* _TASK DESCRIPTION_
Filter the entries down to the lines containing "operandsFit", and copy those lines.

Collected data entries:
-- ==== Sys2Proof/WellFormed.lean ====
section
/-! DEFINITION. The checks on what is handed to the machine: that an instruction's operands fit the fields
of its encoding (spec/30_encoding.md R72, R73), and that a ROM fits program memory
(spec/70_reset_and_hazards.md R303). -/

namespace Sys2Proof

/-- An instruction's operands as (width of the field in bits, value), left to right in the word (R72). -/
def Instr.operands : Instr → List (Nat × Nat)
  | .halt => []
  | .cls => []
  | .ret => []
  | .jp nnn => [(12, nnn.toNat)]
  | .call nnn => [(12, nnn.toNat)]
  | .seImm x kk => [(4, x), (8, kk.toNat)]
  | .sneImm x kk => [(4, x), (8, kk.toNat)]
  | .seReg x y => [(4, x), (4, y)]
  | .ldImm x kk => [(4, x), (8, kk.toNat)]
  | .addImm x kk => [(4, x), (8, kk.toNat)]
  | .ldReg x y => [(4, x), (4, y)]
  | .orReg x y => [(4, x), (4, y)]
  | .andReg x y => [(4, x), (4, y)]
  | .xorReg x y => [(4, x), (4, y)]
  | .addReg x y => [(4, x), (4, y)]
  | .subReg x y => [(4, x), (4, y)]
  | .shr x y => [(4, x), (4, y)]
  | .subn x y => [(4, x), (4, y)]
  | .shl x y => [(4, x), (4, y)]
  | .sneReg x y => [(4, x), (4, y)]
  | .ldI nnn => [(12, nnn.toNat)]
  | .jpV0 nnn => [(12, nnn.toNat)]
  | .rnd x kk => [(4, x), (8, kk.toNat)]
  | .drw x y n => [(4, x), (4, y), (4, n)]
  | .skp x => [(4, x)]
  | .sknp x => [(4, x)]
  | .ldVxDT x => [(4, x)]
  | .ldVxK x => [(4, x)]
  | .ldDTVx x => [(4, x)]
  | .ldSTVx x => [(4, x)]
  | .addI x => [(4, x)]
  | .ldF x => [(4, x)]
  | .ldB x => [(4, x)]
  | .stRegs x => [(4, x)]
  | .ldRegs x => [(4, x)]

/-- Every operand value is below 2 to the width of its field. -/
def operandsFit (fs : List (Nat × Nat)) : Bool := fs.all fun f => decide (f.2 < 2 ^ f.1)

/-- A well-formed instruction. The operand types of `Instr` admit only fitting values, so every term
passes (`Instr.wellFormed_all` in Laws/Encoding.lean): nothing needs to be assumed of an instruction. -/
def Instr.wellFormed (i : Instr) : Bool := operandsFit i.operands

/-- A ROM that initialisation accepts: at most 3584 bytes (R303). -/
def romFits (rom : List Byte) : Bool := decide (rom.length ≤ romMax)

end Sys2Proof
end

* _EXPECTED OUTPUT_
def operandsFit (fs : List (Nat × Nat)) : Bool := fs.all fun f => decide (f.2 < 2 ^ f.1)
def Instr.wellFormed (i : Instr) : Bool := operandsFit i.operands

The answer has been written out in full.